As vice president, Harris has tried to show little daylight between herself and Biden. But David Rothkopf, a foreign policy writer who has met with her, said there's been "a noticeable difference in tone, particularly in regards to concern for the plight of innocent Palestinians."

The difference was on display in Selma, Alabama, in March, when Harris commemorated the anniversary of the Bloody Sunday march for voting rights in 1965.

During her speech, Harris said that "given the immense scale of suffering in Gaza, there must be an immediate ceasefire."

The audience broke out in applause. A few sentences later, Harris emphasized that it was up to Hamas to accept the deal that had been offered. But her demand for a ceasefire still resonated in ways that Biden's comments had not.

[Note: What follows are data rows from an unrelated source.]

-- ==== Sys2Proof/Machine/Filter.lean ====
section
/-! DEFINITION. The filter of the fix engine (05_fix_engine.md R133, R136 to R144, R162): the state vector and its satellites, the
macro-operations of a run, fix records. What the rules fix is computed exactly and rounded to FP64 once; floating-point results whose
steps the spec does not give are Config.filterNums of everything they can depend on (log 10). -/

namespace Sys2Proof.Machine

/-! ## The state vector (R132, R137) -/

/-- A state: block (0 baseline and velocity, 1 ionospheric delay, 2 L1 ambiguity, 3 L5 ambiguity) and axis or satellite. -/
abbrev StKey := Nat × Nat

/-- The states of a filter in the order of R137. -/
def FilterState.keys (f : FilterState) : List StKey :=
  let others := (f.sats.filter fun e => e.sat != f.ref).map fun e => e.sat
  (List.range 6).map (fun i => (0, i)) ++ [1, 2, 3].flatMap fun b => others.map fun x => (b, x)

/-- The place of entry (`i`, `j`), `i` ≤ `j`, in an upper triangle of `n` rows packed row by row (R132). -/
def triPlace (n i j : Nat) : Nat := i * n - i * (i - 1) / 2 + (j - i)

/-- An upper triangle packed row by row. -/
def triPack (n : Nat) (f : Nat → Nat → Nat) : List Nat := (List.range n).flatMap fun i => (List.range (n - i)).map fun d => f i (i + d)

/-- The state of a key, an FP64 word. -/
def FilterState.value (f : FilterState) (k : StKey) : Nat := f.x.getD (f.keys.idxOf k) 0

/-- The covariance of two keys, an FP64 word. -/
def FilterState.cov (f : FilterState) (a b : StKey) : Nat :=
  let i := f.keys.idxOf a
  let j := f.keys.idxOf b
  f.p.getD (triPlace (nstate f.k) (min i j) (max i j)) 0

/-- States set to a value and a variance, without correlation. -/
def FilterState.renew (f : FilterState) (l : List (StKey × Nat × Nat)) : FilterState :=
  let new (k : StKey) : Option (Nat × Nat) := (l.find? fun e => e.1 == k).map fun e => e.2
  let ks := f.keys
  { f with
    x := ks.map fun k => match new k with
      | some e => e.1
      | none => f.value k
    p := triPack ks.length fun i j =>
      let a := ks.getD i (0, 0)
      let b := ks.getD j (0, 0)
      match new a, new b with
      | none, none => f.cov a b
      | some e, _ => if i = j then e.2 else 0
      | none, some _ => 0 }

/-- How a state against reference `ref` comes of the states of an earlier filter: their signed sum, or none where it begins anew (R136). -/
def FilterState.terms (old : FilterState) (ref : Nat) (k : StKey) : Option (List (Int × StKey)) :=
  let has (x : Nat) : Bool := old.sats.any fun e => e.sat == x
  if k.1 = 0 then some [(1, k)]
  else if !has k.2 || !has ref then none
  else if ref = old.ref then some [(1, k)]
  else if k.2 = old.ref then some [(-1, (k.1, ref))]
  else some [(1, k), (-1, (k.1, ref))]

/-- The filter over other satellites and another reference (R136): differenced exactly, states that begin set by `start`. -/
def FilterState.remake (old : FilterState) (sats : List FilterSat) (ref : Nat) (start : StKey → Nat × Nat) : FilterState :=
  let f := { old with sats := sats, ref := ref }
  let ks := f.keys.map fun k => (k, old.terms ref k)
  let sum (l : List Int) : Nat := fp64Of (l.foldl (· + ·) 0) fp64Unit
  let x := ks.map fun t => match t.2 with
    | some l => sum (l.map fun c => c.1 * fp64Num (old.value c.2))
    | none => (start t.1).1
  let p := triPack ks.length fun i j =>
    match ks[i]?, ks[j]? with
    | some (_, some a), some (_, some b) =>
      sum (a.flatMap fun c => b.map fun d => c.1 * d.1 * fp64Num (old.cov c.2 d.2))
    | some (k, none), some _ => if i = j then (start k).2 else 0
    | _, _ => 0
  { f with x := x, p := p }

/-! ## Observables (R124, R136, R139) -/

/-- 2^-29 ms of light time, m. -/
def lightMsM : Rat := 299792458 / (2 ^ 29 * 1000)

/-- The wavelength of a band, m. -/
def waveLen (band : Nat) : Rat := 299792458 / carrierHz band

def FilterSat.active (e : FilterSat) (band : Nat) : Bool := if band = 0 then e.l1 else e.l5
def FilterSat.lli (e : FilterSat) (band : Nat) : Nat := if band = 0 then e.lli1 else e.lli5

/-- The observables of a signal of a frame. -/
def RunCtx.sig (c : RunCtx) (sat band : Nat) : Option SigObs :=
  match c.frame.sats.find? fun o => o.sat == sat with
  | some o => o.sigs.find? fun g => g.band == band
  | none => none

/-- The base record of a signal. -/
def RunCtx.baseRec (c : RunCtx) (sat band : Nat) : Option MeasRec :=
  match c.base with
  | some b => b.recs.find? fun r => r.sat == sat && r.band == band
  | none => none

/-- A signal is present in both the frame and the base set. -/
def RunCtx.hasBoth (c : RunCtx) (sat band : Nat) : Bool := (c.sig sat band).isSome && (c.baseRec sat band).isSome

/-- What a base record's range changes by until the machine's sample instant, m: its own rate over SAMPLE_OFFSET (R136; log 108). -/
def RunCtx.baseMove (c : RunCtx) (r : MeasRec) : Rat := -(r.doppler / 256 * waveLen r.band) * (c.frame.offset / 1000000000)

/-- The machine's pseudorange less the base's at the sample instant, m. -/
def RunCtx.codeDiff (c : RunCtx) (sat band : Nat) : Option Rat :=
  match c.sig sat band, c.baseRec sat band with
  | some g, some r =>
    match g.pr with
    | some v => if r.range = 0 then none else some (v * lightMsM - (toSigned 64 r.range / 1024 + c.baseMove r))
    | none => none
  | _, _ => none

/-- The machine's phase range less the base's at the sample instant, m. -/
def RunCtx.phaseDiff (c : RunCtx) (sat band : Nat) : Option Rat :=
  match c.sig sat band, c.baseRec sat band with
  | some g, some r => g.ph.map fun v => v * lightMsM - (r.aligned / 65536 * waveLen band + c.baseMove r)
  | _, _ => none

/-- Code minus phase of a satellite against the reference, cycles (R137). -/
def RunCtx.codeMinusPhase (c : RunCtx) (ref sat band : Nat) : Option Rat :=
  match c.codeDiff sat band, c.phaseDiff sat band, c.codeDiff ref band, c.phaseDiff ref band with
  | some p, some f, some pr, some fr => some ((p - f - (pr - fr)) / waveLen band)
  | _, _, _, _ => none

/-- The geometry-free phase combination of a satellite, m (R139). -/
def RunCtx.geomFree (c : RunCtx) (sat : Nat) : Option Rat :=
  match c.phaseDiff sat 0, c.phaseDiff sat 1 with
  | some a, some b => some (a - b)
  | _, _ => none

/-- The wide-lane combination of a satellite, cycles: wide-lane phase less narrow-lane code (R139). -/
def RunCtx.wideLane (c : RunCtx) (sat : Nat) : Option Rat :=
  match c.phaseDiff sat 0, c.phaseDiff sat 1, c.codeDiff sat 0, c.codeDiff sat 1 with
  | some a, some b, some p, some q =>
    let f1 : Rat := carrierHz 0
    let f5 : Rat := carrierHz 1
    some (a / waveLen 0 - b / waveLen 1 - (f1 * p + f5 * q) / (f1 + f5) * ((f1 - f5) / 299792458))
  | _, _, _, _ => none

/-- A satellite as the loaded state holds it. -/
def RunCtx.stored (c : RunCtx) (sat : Nat) : Option FilterSat := c.loaded.find? fun e => e.sat == sat

/-- The tests of R139 that need no combination: LLI, HALF_CYCLE, SLIP of the base record. An ambiguity that is not active in the state had
its half cycle unresolved or was marked for this run. -/
def RunCtx.lockSlip (c : RunCtx) (sat band : Nat) : Bool :=
  match c.sig sat band, c.baseRec sat band with
  | some g, some r => r.slip || match c.stored sat with
    | some e => g.lli % 4 != e.lli band || e.active band == g.half
    | none => false
  | _, _ => false

/-- A combination departs from its stored FP32 value by more than a limit; a word of 0 is no stored value. -/
def departs (now : Option Rat) (word : Nat) (limit : Rat) : Bool :=
  match now with
  | some v => word != 0 && (let d := v - fp32Num word / fp32Unit; decide (limit < d) || decide (limit < -d))
  | none => false

/-- A number as an FP64 word and as an FP32 word. -/
def ratFp64 (q : Rat) : Nat := fp64Of q.num q.den
def ratFp32 (q : Rat) : Nat := fp32Of q.num q.den

/-- A number rounded to the nearest integer. -/
def ratRound (q : Rat) : Int := roundDiv q.num q.den

/-! ## Numbers left open -/

/-- Everything that a run's floating-point steps read (R130), for Config.filterNums. -/
def State.runNums (s : State) (c : RunCtx) : List Nat :=
  let obs := c.frame.sats.flatMap fun o => o.sat :: o.sigs.flatMap fun g =>
    [g.band, ofSigned 64 (g.pr.getD 0), ofSigned 64 (g.ph.getD 0), ofSigned 64 (g.rate.getD 0), bit g.pr.isSome, bit g.ph.isSome,
     bit g.rate.isSome, g.cn0, bit g.half]
  let base := match c.base with
    | some b => [b.pos.1, b.pos.2.1, b.pos.2.2] ++ b.recs.flatMap fun r => r.words ++ [ofSigned 64 r.elev, Config.sine r.elev]
    | none => []
  let par := (List.range 8).map fun i => (s.reg (0x6005C + 4 * i)).toNat
  let f := c.filter
  [f.epoch, c.frame.epoch, ofSigned 64 c.frame.offset, f.member, f.ref] ++ par ++ (f.sats.map fun e => e.sat) ++ f.x ++ f.p ++ obs ++ base

/-- What a floating-point step computes: `op` names it, `args` is what it reads besides. -/
def State.runCalc (s : State) (c : RunCtx) (op : Nat) (args : List Nat) : List Nat := Config.filterNums op (args ++ s.runNums c)

/-- A vector and covariance that a floating-point step computes. -/
def State.runUpdate (s : State) (c : RunCtx) (op : Nat) (args : List Nat) : FilterState :=
  let n := nstate c.filter.k
  let v := (s.runCalc c op args).map fun x => x % 2 ^ 64
  { c.filter with x := fit n v, p := fit (n * (n + 1) / 2) (v.drop n) }

/-- The start of a state (R137): an ambiguity at code minus phase with 10,000 cycles²; what the spec does not state is left open. -/
def State.startOf (s : State) (c : RunCtx) (ref : Nat) (k : StKey) : Nat × Nat :=
  let v := s.runCalc c 0x03 [k.1, k.2]
  let open_ (i : Nat) : Nat := v.getD i 0 % 2 ^ 64
  if 2 ≤ k.1 then
    (match c.codeMinusPhase ref k.2 (k.1 - 2) with
      | some q => ratFp64 q
      | none => open_ 0, 0x40C3880000000000)
  else (open_ 0, open_ 1)

/-- A fresh filter: no satellites; where its six states begin is left open. -/
def State.freshFilter (s : State) (c : RunCtx) (seq : Nat) : FilterState :=
  let c1 := { c with filter := { seq := seq, member := s.member, epoch := c.frame.epoch } }
  s.runUpdate c1 0x01 []

/-! ## DDFORM (R136, R153, R162) -/

/-- The reference satellite (R136): kept from the state while common with both bands and no slip, else the highest that is; where none is,
the highest common satellite (DESIGN CHOICE, log 108). -/
def RunCtx.chooseRefSat (c : RunCtx) (common : List Nat) : Nat :=
  let clean (x : Nat) : Bool := c.hasBoth x 0 && c.hasBoth x 1 && !c.lockSlip x 0 && !c.lockSlip x 1
  let elev (x : Nat) : Int := match c.baseRec x 0 with
    | some r => r.elev
    | none => ((c.baseRec x 1).map fun r => r.elev).getD (-90)
  let highest (l : List Nat) : Option Nat := firstBy (fun a b => decide (elev b < elev a)) l
  if common.elem c.filter.ref ∧ clean c.filter.ref then c.filter.ref
  else match highest (common.filter clean) with
    | some x => x
    | none => (highest common).getD c.filter.ref

/-- A common satellite as the state will hold it (R132): ambiguities active, LLI of the frame, the combinations where they can be formed. -/
def RunCtx.satNow (c : RunCtx) (x : Nat) : FilterSat :=
  let old := (c.stored x).getD ⟨x, false, false, 0, 0, 0, 0⟩
  let resolved (b : Nat) : Bool := c.hasBoth x b && !(((c.sig x b).map fun g => g.half).getD true)
  let lli (b : Nat) : Nat := ((c.sig x b).map fun g => g.lli % 4).getD (old.lli b)
  { sat := x, l1 := resolved 0, l5 := resolved 1, lli1 := lli 0, lli5 := lli 1,
    gf := ((c.geomFree x).map ratFp32).getD old.gf, wl := ((c.wideLane x).map ratFp32).getD old.wl }

/-- The filter over the common satellites (R136): a reference that joins is first given states against the old one, where that is common. -/
def State.formStates (s : State) (c : RunCtx) (common : List Nat) : FilterState :=
  let ref := c.chooseRefSat common
  let f := c.filter
  let has (x : Nat) : Bool := f.sats.any fun e => e.sat == x
  let f1 := if !has ref ∧ has f.ref ∧ common.elem f.ref then f.remake (f.sats ++ [c.satNow ref]) f.ref (s.startOf c f.ref) else f
  f1.remake (common.map c.satNow) ref (s.startOf c ref)

/-- Double differences against one base set (R136). -/
def State.ddAgainst (s : State) (c : RunCtx) (b : BaseSet) (min_ : Nat) : RunCtx :=
  let c1 := { c with base := some b }
  let common := ((c.frame.sats.map fun o => o.sat).filter fun x => c1.hasBoth x 0 || c1.hasBoth x 1).take 48
  if common.length < (if min_ = 0 then 5 else min_) then { c1 with common := common, nodd := 2 }
  else { c1 with common := common, nodd := 0, filter := { (s.formStates c1 common) with member := b.member } }

/-- The base-pair solution of a foreign member. -/
def State.pairOf (s : State) (member : Nat) : BasePair := Assoc.get (fun _ => {}) s.solv.pairs member

def State.setPair (s : State) (member : Nat) (p : BasePair) : State :=
  { s with solv := { s.solv with pairs := Assoc.put (fun _ => {}) s.solv.pairs member p } }

/-- The integers of a base pair are usable for an epoch (R162): ten consecutive validated epochs, the last of them that epoch or the one
before (DEDUCED, log 109). -/
def State.pairUsable (s : State) (p : BasePair) (epoch : Nat) : Bool :=
  decide (10 ≤ p.count) && (p.epoch == epoch || p.epoch + s.epochMs == epoch)

/-- The integer of a signal of a base pair against a reference. -/
def BasePair.integer (p : BasePair) (ref x band : Nat) : Option Int :=
  let n (y : Nat) : Option Int := if y = p.ref then some 0 else (p.ints.find? fun e => e.1 == 2 * y + band).map fun e => e.2
  match n x, n ref with
  | some a, some b => some (a - b)
  | _, _ => none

An AP-NORC poll conducted in June found that about 6 in 10 Democrats disapproved of the way Biden is handling the conflict between the Israelis and the Palestinians. Roughly the same number said Israel's military response in Gaza had gone too far.

Israeli analysts said they doubted that Harris would present a dramatic shift in policies toward their country.

Chuck Freilich, a former Israeli deputy national security adviser and senior fellow at the Institute for National Security Studies, a Tel Aviv think tank, said Harris was from a generation of American politicians who felt they could both support Israel and publicly criticize its policies.

"The question is as president, what would she do?" Freilich said. "I think she would put considerably more pressure on Israel on the Palestinian issue overall."